§ Assignment: Lines below that include the word "period" should each be copied.

**** Extracted material

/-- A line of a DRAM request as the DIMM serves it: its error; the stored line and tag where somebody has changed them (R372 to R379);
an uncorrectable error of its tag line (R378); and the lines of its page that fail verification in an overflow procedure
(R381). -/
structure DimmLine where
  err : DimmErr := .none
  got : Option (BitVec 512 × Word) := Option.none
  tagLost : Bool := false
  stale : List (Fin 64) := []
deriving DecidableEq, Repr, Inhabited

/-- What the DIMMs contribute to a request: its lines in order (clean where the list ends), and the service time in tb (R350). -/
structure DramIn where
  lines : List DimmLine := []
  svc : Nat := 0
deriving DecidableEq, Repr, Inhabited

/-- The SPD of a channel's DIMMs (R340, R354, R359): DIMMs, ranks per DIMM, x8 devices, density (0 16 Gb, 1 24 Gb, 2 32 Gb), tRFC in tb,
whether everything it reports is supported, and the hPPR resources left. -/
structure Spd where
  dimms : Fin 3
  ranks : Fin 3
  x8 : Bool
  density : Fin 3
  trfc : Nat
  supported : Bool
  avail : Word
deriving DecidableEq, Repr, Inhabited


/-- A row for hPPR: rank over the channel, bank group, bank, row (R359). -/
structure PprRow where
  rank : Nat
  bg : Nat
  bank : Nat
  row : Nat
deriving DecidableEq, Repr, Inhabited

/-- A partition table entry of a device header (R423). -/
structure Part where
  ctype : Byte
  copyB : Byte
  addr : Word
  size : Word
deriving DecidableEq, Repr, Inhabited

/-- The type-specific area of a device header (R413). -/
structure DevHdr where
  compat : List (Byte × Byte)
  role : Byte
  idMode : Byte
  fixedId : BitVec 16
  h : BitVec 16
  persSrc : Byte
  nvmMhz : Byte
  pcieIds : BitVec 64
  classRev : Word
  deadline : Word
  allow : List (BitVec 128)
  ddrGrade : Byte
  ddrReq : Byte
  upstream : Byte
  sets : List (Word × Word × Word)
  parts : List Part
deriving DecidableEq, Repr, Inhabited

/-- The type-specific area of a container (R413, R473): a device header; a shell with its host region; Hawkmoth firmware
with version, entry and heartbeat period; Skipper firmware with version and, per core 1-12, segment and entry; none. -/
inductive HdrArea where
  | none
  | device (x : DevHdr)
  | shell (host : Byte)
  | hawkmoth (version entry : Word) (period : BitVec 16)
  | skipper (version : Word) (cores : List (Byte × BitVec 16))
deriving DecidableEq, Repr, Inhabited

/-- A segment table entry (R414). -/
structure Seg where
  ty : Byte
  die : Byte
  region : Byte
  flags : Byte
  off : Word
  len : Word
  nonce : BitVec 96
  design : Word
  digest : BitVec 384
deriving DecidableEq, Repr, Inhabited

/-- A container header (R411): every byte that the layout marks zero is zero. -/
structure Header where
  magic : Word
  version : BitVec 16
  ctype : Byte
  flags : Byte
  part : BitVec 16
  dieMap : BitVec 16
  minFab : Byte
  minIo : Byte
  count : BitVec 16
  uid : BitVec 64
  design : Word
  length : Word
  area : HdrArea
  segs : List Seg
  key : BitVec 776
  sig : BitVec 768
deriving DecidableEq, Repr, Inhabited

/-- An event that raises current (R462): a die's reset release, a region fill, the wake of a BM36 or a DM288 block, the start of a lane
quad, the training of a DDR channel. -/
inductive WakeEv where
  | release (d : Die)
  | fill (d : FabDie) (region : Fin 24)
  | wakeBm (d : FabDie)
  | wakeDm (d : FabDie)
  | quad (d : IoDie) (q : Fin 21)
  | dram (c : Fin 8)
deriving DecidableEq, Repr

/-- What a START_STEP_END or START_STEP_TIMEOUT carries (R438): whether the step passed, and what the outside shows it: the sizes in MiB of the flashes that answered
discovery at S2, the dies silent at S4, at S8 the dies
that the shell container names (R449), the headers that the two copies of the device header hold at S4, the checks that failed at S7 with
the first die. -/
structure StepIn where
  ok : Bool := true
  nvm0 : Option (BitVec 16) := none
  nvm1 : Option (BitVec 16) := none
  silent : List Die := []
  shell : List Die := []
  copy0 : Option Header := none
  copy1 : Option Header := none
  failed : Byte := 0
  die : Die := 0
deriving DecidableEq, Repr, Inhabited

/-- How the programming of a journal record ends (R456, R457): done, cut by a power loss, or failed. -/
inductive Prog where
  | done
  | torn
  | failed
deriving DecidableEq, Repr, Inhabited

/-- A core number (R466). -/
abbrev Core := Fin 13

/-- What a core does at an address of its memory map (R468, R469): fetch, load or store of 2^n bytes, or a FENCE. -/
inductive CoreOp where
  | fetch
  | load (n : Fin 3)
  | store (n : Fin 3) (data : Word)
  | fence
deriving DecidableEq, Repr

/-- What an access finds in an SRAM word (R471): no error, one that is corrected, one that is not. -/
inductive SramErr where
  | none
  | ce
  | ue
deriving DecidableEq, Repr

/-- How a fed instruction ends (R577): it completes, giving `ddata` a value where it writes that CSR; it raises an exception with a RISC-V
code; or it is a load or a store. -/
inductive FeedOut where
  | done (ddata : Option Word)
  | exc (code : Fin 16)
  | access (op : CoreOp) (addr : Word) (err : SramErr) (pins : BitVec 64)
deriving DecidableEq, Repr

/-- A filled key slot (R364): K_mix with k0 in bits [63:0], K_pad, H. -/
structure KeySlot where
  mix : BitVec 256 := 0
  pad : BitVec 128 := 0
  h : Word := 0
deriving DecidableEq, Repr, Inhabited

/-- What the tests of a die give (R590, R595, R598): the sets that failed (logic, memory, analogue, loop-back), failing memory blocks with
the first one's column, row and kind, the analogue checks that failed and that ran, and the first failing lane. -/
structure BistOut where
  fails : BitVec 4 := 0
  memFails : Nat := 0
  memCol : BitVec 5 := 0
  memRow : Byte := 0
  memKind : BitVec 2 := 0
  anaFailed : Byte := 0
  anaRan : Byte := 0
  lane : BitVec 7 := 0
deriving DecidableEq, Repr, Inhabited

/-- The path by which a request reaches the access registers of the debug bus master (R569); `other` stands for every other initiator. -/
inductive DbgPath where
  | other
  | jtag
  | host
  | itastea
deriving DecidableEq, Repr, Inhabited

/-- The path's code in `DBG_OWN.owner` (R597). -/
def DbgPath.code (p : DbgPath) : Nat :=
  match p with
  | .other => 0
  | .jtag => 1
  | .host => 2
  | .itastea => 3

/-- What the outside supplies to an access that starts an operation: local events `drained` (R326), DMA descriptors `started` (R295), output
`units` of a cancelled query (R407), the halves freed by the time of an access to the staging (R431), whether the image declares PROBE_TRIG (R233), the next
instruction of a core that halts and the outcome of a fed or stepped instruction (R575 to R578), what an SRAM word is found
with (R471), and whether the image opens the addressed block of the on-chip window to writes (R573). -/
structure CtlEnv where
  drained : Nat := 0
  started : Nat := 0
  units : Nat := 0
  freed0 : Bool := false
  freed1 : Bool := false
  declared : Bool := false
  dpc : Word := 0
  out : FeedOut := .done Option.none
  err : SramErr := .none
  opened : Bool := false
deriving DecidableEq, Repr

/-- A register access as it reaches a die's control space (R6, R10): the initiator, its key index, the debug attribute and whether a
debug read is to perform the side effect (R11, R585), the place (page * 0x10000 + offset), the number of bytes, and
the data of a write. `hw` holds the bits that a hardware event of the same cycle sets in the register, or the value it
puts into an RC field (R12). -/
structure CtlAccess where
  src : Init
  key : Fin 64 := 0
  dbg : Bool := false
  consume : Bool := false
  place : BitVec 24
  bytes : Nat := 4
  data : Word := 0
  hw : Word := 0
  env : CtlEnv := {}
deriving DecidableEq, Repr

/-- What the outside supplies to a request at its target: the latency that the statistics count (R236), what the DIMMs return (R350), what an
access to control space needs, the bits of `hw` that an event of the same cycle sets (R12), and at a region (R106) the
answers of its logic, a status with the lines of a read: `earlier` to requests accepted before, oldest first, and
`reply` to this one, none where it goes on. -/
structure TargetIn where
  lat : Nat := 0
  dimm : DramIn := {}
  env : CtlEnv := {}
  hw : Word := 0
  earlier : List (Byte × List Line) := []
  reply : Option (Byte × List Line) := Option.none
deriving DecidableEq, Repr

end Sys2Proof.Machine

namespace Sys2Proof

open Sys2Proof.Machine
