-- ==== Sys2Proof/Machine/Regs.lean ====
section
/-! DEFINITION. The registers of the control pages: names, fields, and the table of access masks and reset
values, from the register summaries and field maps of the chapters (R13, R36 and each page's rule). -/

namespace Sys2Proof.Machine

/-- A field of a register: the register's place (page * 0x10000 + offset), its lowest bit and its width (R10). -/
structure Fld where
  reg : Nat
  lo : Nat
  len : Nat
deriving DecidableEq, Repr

********

§ Finished exercise:
with version, entry and heartbeat period; Skipper firmware with version and, per core 1-12, segment and entry; none. -/
  | hawkmoth (version entry : Word) (period : BitVec 16)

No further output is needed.